Don't worry if you get what looks like a warning after running this code. You can ignore it, the model's good to go.

In [None]:
# Import tokenizer (thing that turns words to number for the model) and the model
tokenizer = AutoTokenizer.from_pretrained("bert-base-cased-finetuned-mrpc")
model = TFAutoModelForSequenceClassification.from_pretrained("bert-base-cased-finetuned-mrpc")
# Setup the two classed for the model
classes = ["not a paraphrase", "a paraphrase"]

## Giving the model some examples
Below are a few examples we'll feed to the model to see how good it is at detecting whether something is a paraphrase or not.
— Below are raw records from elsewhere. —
-- ==== Sys2Proof/Machine/ElementTypes.lean ====
section
/-! DEFINITION. What the element pipe of a core holds (section 4): element commands, configurations and function
tables, lane registers, state handles, the state file, and the commands in progress. -/

namespace Sys2Proof.Machine

/-- An element command (Table 4.6). -/
structure ElpCmd where
  cfg : Nat
  src0 : Nat       -- 0 none, 1 drain, 2 tile
  src1 : Nat       -- 0 none, 1 tile, 2 broadcast
  dst : Bool
  rec_ : Bool
  lanes : Nat
  sh : Nat
  rows : Nat
  fmt0 : Fmt
  fmt1 : Fmt
  fmtO : Fmt
  rndO : Nat
  satO : Bool
  count : Nat
  gen : Nat
  dcount : Nat
  addr0 : Nat
  stride0 : Int
  scl0 : Nat
  addr1 : Nat
  stride1 : Int
  scl1 : Nat
  addrO : Nat
  dstride0 : Int
  dstride1 : Int
  sclO : Nat
  maskAddr : Nat
deriving DecidableEq, Repr

/-- A bind command (R159, Table 6.9). -/
structure ElpBind where
  sh : Nat
  rows : Nat
  comp : Bool
  zero : Bool
  gen : Nat
  addr : Nat
  home : Nat
deriving DecidableEq, Repr

/-- A command of the element queue (Table 6.8). -/
inductive ElmCmd where
  | cmd (e : ElpCmd)
  | cfg (n src : Nat)
  | table (n src : Nat)
  | bind (b : ElpBind)
  | swapOut (h : Nat)
  | swapIn (h : Nat)
deriving DecidableEq, Repr

/-- One lane of a vector (R133): value, kind (true: binary32), active. -/
structure Lane where
  v : Nat
  flt : Bool
  act : Bool
deriving DecidableEq, Repr

/-- Residency of a state handle (R159, Table 4.9). -/
inductive Residency where
  | unbound | resident | outgoing | absent | incoming
deriving DecidableEq, Repr

def Residency.code : Residency → Nat
  | .unbound => 0
  | .resident => 1
  | .outgoing => 2
  | .absent => 3
  | .incoming => 4

/-- A state handle (R159). `gen` is its current generation; `wantIn`: a chunk that waits has asked for a swap-in
that starts when the swap-out has completed (R160). -/
structure Handle where
  addr : Nat
  rows : Nat
  comp : Bool
  gen : Nat
  home : Nat
  res : Residency
  wantIn : Bool
deriving DecidableEq, Repr

def Handle.unbound : Handle := ⟨0, 0, false, 0, 0, .unbound, false⟩

/-- A taken element command: tag, command, vectors entered, vectors written, for a count-0 drain command the
vector count of the drain it bound (R154), and the elements and scales of the one vector that a broadcast in1 reads, once
read (R134). -/
structure ElmAct where
  tag : QTag
  cmd : ElpCmd
  entered : Nat
  written : Nat
  bound : Option Nat
  inDrain : Nat      -- vectors the drain in progress still delivers (R154)
  bcast : Option (List Byte × List Byte)
deriving DecidableEq, Repr

/-- A vector at the output writer. -/
structure OutVec where
  tag : QTag
  cmd : ElpCmd
  idx : Nat
  lanes : List Lane
deriving DecidableEq, Repr

/-- A write-back of the state file in flight (R162). -/
structure WriteBack where
  tag : QTag
  sh : Nat
  addr : Nat
  rows : Nat
  comp : Bool
  data : Sparse (Nat × Nat)
deriving DecidableEq, Repr

/-- A swap in progress (R163); `pos` counts the bytes of the region whose requests have been issued. -/
structure Swap where
  sh : Nat
  out : Bool
  tag : Option QTag
  acked : Bool
  pos : Nat
deriving DecidableEq, Repr

/-- A configuration or table load taken and not yet complete (R151). -/
inductive ElmLoad where
  | cfg (tag : QTag) (n src : Nat)
  | table (tag : QTag) (n src : Nat)
deriving DecidableEq, Repr

/-- The counters of Table 4.8. -/
structure ElmCounters where
  vec : Word
  bubble : Word
  hold : Word
  stateWait : Word
  swapIn : Word
deriving DecidableEq, Repr

def ElmCounters.zero : ElmCounters := ⟨0, 0, 0, 0, 0⟩

/-- The element pipe of a core. Lane registers are keyed 128k + lane and read binary32 +0 when unlisted; the state
file is keyed 128b + lane; `entered` marks an A-cycle in which a vector entered stage 0. -/
structure ElementUnit where
  queue : List (QTag × ElmCmd)
  acts : List ElmAct
  load : Option ElmLoad
  cfgs : List (List Nat)
  cfgLoaded : List Bool
  tables : List (List Byte)
  tabLoaded : List Bool
  lregs : Sparse (Nat × Bool)
  handles : List Handle
  file : Sparse (Nat × Nat)
  fileSh : Nat
  fileValid : Bool
  fileGen : Nat
  wait : Option (QTag × ElpCmd)
  outQ : List OutVec
  wbs : List WriteBack
  swaps : List Swap
  entered : Bool
  cnt : ElmCounters
deriving DecidableEq, Repr

def ElementUnit.reset : ElementUnit :=
  { queue := [], acts := [], load := none, cfgs := List.replicate 4 [], cfgLoaded := List.replicate 4 false,
    tables := List.replicate 4 [], tabLoaded := List.replicate 4 false, lregs := [],
    handles := List.replicate 16 Handle.unbound, file := [], fileSh := 0, fileValid := false, fileGen := 0,
    wait := none, outQ := [], wbs := [], swaps := [], entered := false, cnt := .zero }

end Sys2Proof.Machine
end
Go ahead and change the bits of text between the quotations marks "" to see if you can fool the model.

In [None]:
sequence_1 = "Rick and Morty is my favourite show on Netflix"
sequence_2 = "I love building machine learning models to understand language"
sequence_3 = "Natural Language Processing is one of my favourite areas of machine learning"

In [None]:
# Tokenize the sentences, turning them into a numerical representation the model can read
paraphrase = tokenizer(sequence_1, sequence_3, return_tensors="tf")
not_paraphrase = tokenizer(sequence_2, sequence_3, return_tensors="tf")

# Let's get the model's predictions
paraphrase_predictions = tf.nn.softmax(model(paraphrase)[0], axis =1).numpy()[0]
not_paraphrase_predictions = tf.nn.softmax(model(not_paraphrase)[0], axis = 1).numpy()[0]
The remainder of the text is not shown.